Assigned task –
Search the records below for the word "data". Pull out each line that has it.

Entries supplied –
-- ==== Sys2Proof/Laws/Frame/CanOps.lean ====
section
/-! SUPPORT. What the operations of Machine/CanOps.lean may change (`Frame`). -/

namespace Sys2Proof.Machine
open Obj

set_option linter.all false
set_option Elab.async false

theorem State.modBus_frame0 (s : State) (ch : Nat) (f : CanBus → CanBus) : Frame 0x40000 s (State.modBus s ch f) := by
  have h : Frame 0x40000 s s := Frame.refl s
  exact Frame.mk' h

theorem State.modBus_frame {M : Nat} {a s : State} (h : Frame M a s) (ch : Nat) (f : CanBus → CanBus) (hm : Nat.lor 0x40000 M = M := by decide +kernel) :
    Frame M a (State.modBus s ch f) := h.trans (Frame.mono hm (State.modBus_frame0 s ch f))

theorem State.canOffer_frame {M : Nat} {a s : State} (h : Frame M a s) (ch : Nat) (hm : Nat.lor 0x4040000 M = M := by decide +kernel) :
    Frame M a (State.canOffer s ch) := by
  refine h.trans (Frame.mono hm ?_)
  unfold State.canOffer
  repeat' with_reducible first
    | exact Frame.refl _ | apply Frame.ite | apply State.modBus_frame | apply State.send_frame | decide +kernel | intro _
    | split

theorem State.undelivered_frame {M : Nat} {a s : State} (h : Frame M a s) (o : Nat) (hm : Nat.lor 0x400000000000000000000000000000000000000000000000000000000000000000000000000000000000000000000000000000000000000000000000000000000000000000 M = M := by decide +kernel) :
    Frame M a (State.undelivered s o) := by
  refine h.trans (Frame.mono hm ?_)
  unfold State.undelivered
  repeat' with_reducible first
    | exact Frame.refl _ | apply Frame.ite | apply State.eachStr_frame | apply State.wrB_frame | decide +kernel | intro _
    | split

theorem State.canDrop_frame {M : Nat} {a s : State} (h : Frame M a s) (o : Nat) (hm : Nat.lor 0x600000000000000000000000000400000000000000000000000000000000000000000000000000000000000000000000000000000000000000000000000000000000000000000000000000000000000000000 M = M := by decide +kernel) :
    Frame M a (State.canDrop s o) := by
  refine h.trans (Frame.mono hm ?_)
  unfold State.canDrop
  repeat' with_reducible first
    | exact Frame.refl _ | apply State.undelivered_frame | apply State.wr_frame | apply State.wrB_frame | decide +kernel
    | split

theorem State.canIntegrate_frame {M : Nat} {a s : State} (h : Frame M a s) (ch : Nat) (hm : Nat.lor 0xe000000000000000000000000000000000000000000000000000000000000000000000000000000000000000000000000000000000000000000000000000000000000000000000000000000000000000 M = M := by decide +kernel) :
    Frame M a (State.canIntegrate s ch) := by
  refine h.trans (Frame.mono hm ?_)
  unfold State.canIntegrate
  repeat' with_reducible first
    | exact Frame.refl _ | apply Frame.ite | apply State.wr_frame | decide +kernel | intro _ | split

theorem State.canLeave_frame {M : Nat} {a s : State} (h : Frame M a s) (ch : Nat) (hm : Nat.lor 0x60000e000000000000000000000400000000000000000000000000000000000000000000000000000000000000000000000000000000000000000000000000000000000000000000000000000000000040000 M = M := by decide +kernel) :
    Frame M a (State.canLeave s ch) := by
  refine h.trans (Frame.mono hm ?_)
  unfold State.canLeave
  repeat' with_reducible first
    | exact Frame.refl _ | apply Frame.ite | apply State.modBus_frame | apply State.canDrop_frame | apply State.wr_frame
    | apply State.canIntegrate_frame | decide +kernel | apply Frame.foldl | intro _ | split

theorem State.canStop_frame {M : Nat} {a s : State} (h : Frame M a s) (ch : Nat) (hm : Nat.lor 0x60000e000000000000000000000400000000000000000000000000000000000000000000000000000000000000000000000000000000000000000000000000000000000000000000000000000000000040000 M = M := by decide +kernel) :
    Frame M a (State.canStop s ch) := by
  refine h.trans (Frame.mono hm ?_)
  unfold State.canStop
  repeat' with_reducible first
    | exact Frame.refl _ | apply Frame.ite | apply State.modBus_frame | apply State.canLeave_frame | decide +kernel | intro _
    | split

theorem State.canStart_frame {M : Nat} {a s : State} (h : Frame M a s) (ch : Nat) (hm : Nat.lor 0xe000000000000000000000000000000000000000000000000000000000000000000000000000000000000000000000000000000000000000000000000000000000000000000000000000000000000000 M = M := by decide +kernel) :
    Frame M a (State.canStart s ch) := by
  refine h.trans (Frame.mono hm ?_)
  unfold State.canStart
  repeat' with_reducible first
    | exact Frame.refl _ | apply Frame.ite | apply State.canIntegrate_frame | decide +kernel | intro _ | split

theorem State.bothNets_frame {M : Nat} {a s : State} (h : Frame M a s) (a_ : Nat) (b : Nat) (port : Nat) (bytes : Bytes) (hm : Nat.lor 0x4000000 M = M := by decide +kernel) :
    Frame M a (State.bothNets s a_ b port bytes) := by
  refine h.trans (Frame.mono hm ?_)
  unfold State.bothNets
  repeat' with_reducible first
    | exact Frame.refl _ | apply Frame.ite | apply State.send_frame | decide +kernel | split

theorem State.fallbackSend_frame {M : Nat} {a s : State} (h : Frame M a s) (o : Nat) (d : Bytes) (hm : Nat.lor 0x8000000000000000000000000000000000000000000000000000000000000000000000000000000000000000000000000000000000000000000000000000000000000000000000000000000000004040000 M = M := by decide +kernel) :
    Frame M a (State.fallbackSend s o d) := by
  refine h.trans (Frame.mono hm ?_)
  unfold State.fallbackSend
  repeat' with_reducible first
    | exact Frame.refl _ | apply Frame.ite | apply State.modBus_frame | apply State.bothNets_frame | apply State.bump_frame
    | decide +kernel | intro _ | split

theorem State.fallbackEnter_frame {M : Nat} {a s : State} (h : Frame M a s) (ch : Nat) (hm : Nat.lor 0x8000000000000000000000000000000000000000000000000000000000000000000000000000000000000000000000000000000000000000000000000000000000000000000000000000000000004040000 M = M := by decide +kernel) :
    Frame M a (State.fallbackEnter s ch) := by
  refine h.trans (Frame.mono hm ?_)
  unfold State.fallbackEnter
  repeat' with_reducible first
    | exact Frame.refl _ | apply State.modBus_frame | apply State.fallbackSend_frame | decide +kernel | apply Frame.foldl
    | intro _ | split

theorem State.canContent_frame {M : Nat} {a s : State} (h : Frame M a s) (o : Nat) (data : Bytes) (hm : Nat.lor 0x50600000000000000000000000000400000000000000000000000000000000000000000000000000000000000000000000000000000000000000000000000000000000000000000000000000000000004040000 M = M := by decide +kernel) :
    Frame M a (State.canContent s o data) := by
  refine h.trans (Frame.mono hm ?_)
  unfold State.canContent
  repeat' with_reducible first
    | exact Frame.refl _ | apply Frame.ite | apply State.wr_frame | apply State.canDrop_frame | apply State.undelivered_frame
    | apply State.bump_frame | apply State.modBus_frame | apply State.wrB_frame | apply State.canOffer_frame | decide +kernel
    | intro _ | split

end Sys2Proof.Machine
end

Task solution –
theorem State.canContent_frame {M : Nat} {a s : State} (h : Frame M a s) (o : Nat) (data : Bytes) (hm : Nat.lor 0x50600000000000000000000000000400000000000000000000000000000000000000000000000000000000000000000000000000000000000000000000000000000000000000000000000000000000004040000 M = M := by decide +kernel) :
    Frame M a (State.canContent s o data) := by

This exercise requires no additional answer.